Stored data:
────────────────

-- ==== Sys2Proof/Machine/Rcv.lean ====
section
/-! DEFINITION. Faults and recovery (20_faults_recovery): the error log, the ladder, revocation and readmission, cores, spares
and clusters, the management pair, the chip, the recovery commands. -/
namespace Sys2Proof.Machine
open Sys2Proof

/-- Set MGT's fault handling. -/
def State.setRcv (s : State) (x : RcvSt) : State := { s with rcv := x }

/-- A counter of MGT_FLT_CNT. -/
def State.fltCnt (s : State) (k : Nat) : State := s.count (R.MGT_FLT_CNT k)

/-! ## The error log (R62, R652, R653) -/

/-- Whether a record's MID names a cluster's thread; MID 0x000 with generation 0x00 names no master (R57). -/
def ErrRec.namesThread (r : ErrRec) : Bool := midIsThread r.mid.toNat && (r.mid != 0 || r.gen != 0)

/-- The island of a record's unit and instance (R59, R532). -/
def ErrRec.island (r : ErrRec) : Nat :=
  let i := r.inst.toNat
  match r.unit.toNat with
  | 1 => if 0xC0 ≤ i then 16 + (i - 0xC0) % 12 else 16 + i / 12 % 12
  | 2 => 28 | 3 => 29 | 4 => 30 | 5 => 31
  | 6 => i / 16 | 7 => i / 2 % 16
  | 8 => if i < 16 then i else 41
  | 10 => 32 + i % 8 | 12 => 40 | 13 => 44 | 15 => 42 | 16 => 43
  | _ => 41

/-- A unit has a record that MGT may take: no crossing on its way is held (R62). -/
def State.mayDeliver (s : State) (u : Nat) : Bool :=
  match (s.errOf u).q with
  | [] => false
  | r :: _ => !s.xingHeld 41 r.island

/-- The unit that MGT serves next, round robin in rising order after the one served last. -/
def State.nextUnit (s : State) : Option Nat :=
  ((List.range 17).map (fun i => (s.rcv.rr + 1 + i) % 17)).find? s.mayDeliver

/-- A record is appended to the log, or finds it full (R652). -/
def State.elogPut (s : State) (r : ErrRec) : State :=
  let x := s.rcv
  let add (l : List ErrRec) (o : Bool) (t : State) : State :=
    ((t.setRcv { t.rcv with elog := l ++ [{ r with ovf := r.ovf || o }], elogOvf := false }).fltCnt 0).irq
      (if 2 ≤ r.sev.toNat then 0 else 1)
  if x.elog.length < 4096 then add x.elog x.elogOvf s
  else
    match x.elog.findIdx? (fun e => decide (e.sev.toNat ≤ 1)), decide (2 ≤ r.sev.toNat) with
    | some i, true => add (x.elog.eraseIdx i) true (s.fltCnt 1)
    | _, _ => (s.setRcv { x with elogOvf := true }).fltCnt 1

/-- The oldest record leaves the log (R653). -/
def State.elogPop (s : State) : State := s.setRcv { s.rcv with elog := s.rcv.elog.drop 1 }

/-- A write to MGT_ELOG_CTRL. -/
def State.elogCtrlWrite (s : State) (v : W32) : State := if bitAt v.toNat 30 then s.elogPop else s

/-- ELOG_POP (R653). -/
def execElogPop (mid : Nat) (gen : BitVec 8) (s : State) : Out :=
  .next (s.reach R.MGT_ELOG_CTRL mid gen 0x40000000 (fun t => t.elogCtrlWrite 0x40000000))

/-- MGT_ELOG_CTRL and MGT_ELOG_REC as reads return them. -/
def State.elogCtrlRead (s : State) : W32 :=
  BitVec.ofNat 32 (b2n (s.rcv.elog != []) * 2 ^ 31 + s.rcv.elog.length)
def State.elogRecRead (s : State) (i : Nat) : W32 :=
  match s.rcv.elog with
  | r :: _ => r.words.getD i 0
  | [] => 0

/-! ## Recoveries (R630 to R633) -/

/-- The open recovery and the queue of a recoverer. -/
def State.openJob (s : State) (r : Nat) : Option RcvJob := s.rcv.open_.get (fun _ => none) r
def State.jobQueue (s : State) (r : Nat) : List RcvJob := s.rcv.queues.get (fun _ => []) r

────────────────

# [INSTRUCTIONS TO FOLLOW]
The required output is the exact run of lines from the beginning of the records to the line with "def State.fltCnt (s", that line included.

# [ANSWER AREA]
-- ==== Sys2Proof/Machine/Rcv.lean ====
section
/-! DEFINITION. Faults and recovery (20_faults_recovery): the error log, the ladder, revocation and readmission, cores, spares
and clusters, the management pair, the chip, the recovery commands. -/
namespace Sys2Proof.Machine
open Sys2Proof

/-- Set MGT's fault handling. -/
def State.setRcv (s : State) (x : RcvSt) : State := { s with rcv := x }

/-- A counter of MGT_FLT_CNT. -/
def State.fltCnt (s : State) (k : Nat) : State := s.count (R.MGT_FLT_CNT k)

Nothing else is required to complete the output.